-- ==== Sys2Proof/Machine/VectorFloat.lean ====
section
/-! DEFINITION. The vector float instructions (R224 to R226). -/

namespace Sys2Proof.Machine

/-- Whether TYPE is `.f64`: the word issues alone (R178). -/
def isF64Ty (r : FmtR) : Bool := r.ty == 0x0C

/-- The format of TYPE; `.f32` where TYPE is unused. -/
def floatTy (r : FmtR) : FloatFmt := (tyFloat r.ty.toNat).getD f32

/-- R224: each 16-bit element of a packed type separately, or the whole operand. -/
def perElement (r : FmtR) (f : Nat → Nat → Nat → Nat × Bool) (a b c : Nat) : Nat × Bool :=
  if packedTy r.ty.toNat then
    let x := f (a % 2 ^ 16) (b % 2 ^ 16) (c % 2 ^ 16)
    let y := f (a / 2 ^ 16) (b / 2 ^ 16) (c / 2 ^ 16)
    (x.1 + 2 ^ 16 * y.1, x.2 || y.2)
  else f a b c

/-- A vector float word of A, B and (where `withC`) C, in the type's width. -/
def floatWord (s : State) (h : Pfx) (r : FmtR) (i : Instr) (op : Nat) (withC : Bool) (f : Nat → Nat → Nat → Nat × Bool) : Out :=
  let k := tyRegs r.ty
  vecWord s h r i (isF64Ty r) op k (fun e l =>
    perElement r f (opA e r k l) (opB e r k l) (if withC then opC e r k l else 0))

/-- A rounded result as a value and Q. -/
def ofRounded (x : Rounded) : Nat × Bool := (x.bits, x.q)

/-- R224: one of the four arithmetic operations of two operands, by number: add, subtract, multiply, divide. -/
def arithWord (s : State) (h : Pfx) (r : FmtR) (i : Instr) (op which : Nat) : Out :=
  floatWord s h r i op false (fun a b _ => ofRounded (fOp2 (floatTy r) r.rnd.toNat r.sat r.ftz which a b))

/-- R224: `VFADD`. -/
def execVfadd (h : Pfx) (r : FmtR) (s : State) : Out := arithWord s h r (.vfadd h r) 0x100 0

/-- R224: `VFSUB`. -/
def execVfsub (h : Pfx) (r : FmtR) (s : State) : Out := arithWord s h r (.vfsub h r) 0x101 1

/-- R224: `VFMUL`. -/
def execVfmul (h : Pfx) (r : FmtR) (s : State) : Out := arithWord s h r (.vfmul h r) 0x102 2

/-- R106, R224: `VFMA`. -/
def execVfma (h : Pfx) (r : FmtR) (s : State) : Out :=
  floatWord s h r (.vfma h r) 0x103 true (fun a b c => ofRounded (fFma (floatTy r) r.rnd.toNat r.sat r.ftz a b c))

/-- R92, R224: `VFMIN`. -/
def execVfmin (h : Pfx) (r : FmtR) (s : State) : Out :=
  floatWord s h r (.vfmin h r) 0x104 false (fun a b _ => plain (fMinMax (floatTy r) r.ftz true a b))

/-- R92, R224: `VFMAX`. -/
def execVfmax (h : Pfx) (r : FmtR) (s : State) : Out :=
  floatWord s h r (.vfmax h r) 0x105 false (fun a b _ => plain (fMinMax (floatTy r) r.ftz false a b))

/-- R225: `VFCMP`. -/
def execVfcmp (h : Pfx) (r : FmtR) (s : State) : Out :=
  let k := tyRegs r.ty
  compareWord s h r (.vfcmp h r) (isF64Ty r) 0x106 (fun e l =>
    fCond r.sub.toNat (unpack (floatTy r) r.ftz (opA e r k l)) (unpack (floatTy r) r.ftz (opB e r k l)))

/-- R225: `VFCLASS`: D is a single register for both types. -/
def execVfclass (h : Pfx) (r : FmtR) (s : State) : Out :=
  vecWord s h r (.vfclass h r) (isF64Ty r) 0x107 1 (fun e l => plain (fClass (floatTy r) (opA e r (tyRegs r.ty) l)))

/-- R224: `VFRND`. -/
def execVfrnd (h : Pfx) (r : FmtR) (s : State) : Out :=
  floatWord s h r (.vfrnd h r) 0x108 false (fun a _ _ => plain (fRnd (floatTy r) r.rnd.toNat r.ftz a))

/-- R224: `VFDIV`. -/
def execVfdiv (h : Pfx) (r : FmtR) (s : State) : Out := arithWord s h r (.vfdiv h r) 0x109 3

/-- R224: `VFSQRT`. -/
def execVfsqrt (h : Pfx) (r : FmtR) (s : State) : Out :=
  floatWord s h r (.vfsqrt h r) 0x10A false (fun a _ _ =>
    plain (exSqrt (floatTy r) r.rnd.toNat r.ftz (unpack (floatTy r) r.ftz a)).bits)

/-- R226: a transcendental of one F32 operand. -/
def transWord (s : State) (h : Pfx) (r : FmtR) (i : Instr) (op : Nat) (f : Bool → Nat → Nat) : Out :=
  vecWord s h r i false op 1 (fun e l => plain (f r.ftz (opA e r 1 l)))

/-- R226: `VFRCP`. -/
def execVfrcp (h : Pfx) (r : FmtR) (s : State) : Out := transWord s h r (.vfrcp h r) 0x10B fRcp

/-- R226: `VFRSQ`. -/
def execVfrsq (h : Pfx) (r : FmtR) (s : State) : Out := transWord s h r (.vfrsq h r) 0x10C fRsq

/-- R226: `VFEXP2`. -/
def execVfexp2 (h : Pfx) (r : FmtR) (s : State) : Out := transWord s h r (.vfexp2 h r) 0x10D fExp2

/-- R226: `VFLOG2`. -/
def execVflog2 (h : Pfx) (r : FmtR) (s : State) : Out := transWord s h r (.vflog2 h r) 0x10E fLog2

/-- R226: `VFSIN`. -/
def execVfsin (h : Pfx) (r : FmtR) (s : State) : Out := transWord s h r (.vfsin h r) 0x10F (fSinCos 4)

/-- R226: `VFCOS`. -/
def execVfcos (h : Pfx) (r : FmtR) (s : State) : Out := transWord s h r (.vfcos h r) 0x110 (fSinCos 5)

/-- R226: `VFTANH`. -/
def execVftanh (h : Pfx) (r : FmtR) (s : State) : Out := transWord s h r (.vftanh h r) 0x111 fTanh

/-- The exponent of a scaling: beyond ±5000 every result is the same. -/
def scaleBy (b : Nat) : Int := max (-5000) (min 5000 (intOf true 32 b))

/-- R224: `VFSCALE`: B is one `.s32` register. -/
def execVfscale (h : Pfx) (r : FmtR) (s : State) : Out :=
  let k := tyRegs r.ty
  vecWord s h r (.vfscale h r) (isF64Ty r) 0x112 k (fun e l =>
    ofRounded (roundEx (floatTy r) r.rnd.toNat r.sat r.ftz
      (exScale (unpack (floatTy r) r.ftz (opA e r k l)) (scaleBy (opB e r 1 l)))))

/-- R106, R224: the exact a0 × b0 + a1 × b1 + c, rounded once to F32. -/
def dot2 (f : FloatFmt) (rnd : Nat) (sat ftz : Bool) (a b c : Nat) : Rounded :=
  let u := unpack f ftz
  let p0 := exMul (u (a % 2 ^ 16)) (u (b % 2 ^ 16))
  let p1 := exMul (u (a / 2 ^ 16)) (u (b / 2 ^ 16))
  roundEx f32 rnd sat ftz (exAdd (rnd == 3) (exAdd (rnd == 3) p0 p1) (unpack f32 ftz c))

/-- R224: `VFDOT2`. -/
def execVfdot2 (h : Pfx) (r : FmtR) (s : State) : Out :=
  vecWord s h r (.vfdot2 h r) false 0x113 1 (fun e l =>
    ofRounded (dot2 (floatTy r) r.rnd.toNat r.sat r.ftz (opA e r 1 l) (opB e r 1 l) (opC e r 1 l)))

end Sys2Proof.Machine
end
####################
> _Task directions_: Within the material above, find the lines that contain the word "exMul"; copy them.

> _Worked solution_:
  let p0 := exMul (u (a % 2 ^ 16)) (u (b % 2 ^ 16))
  let p1 := exMul (u (a / 2 ^ 16)) (u (b / 2 ^ 16))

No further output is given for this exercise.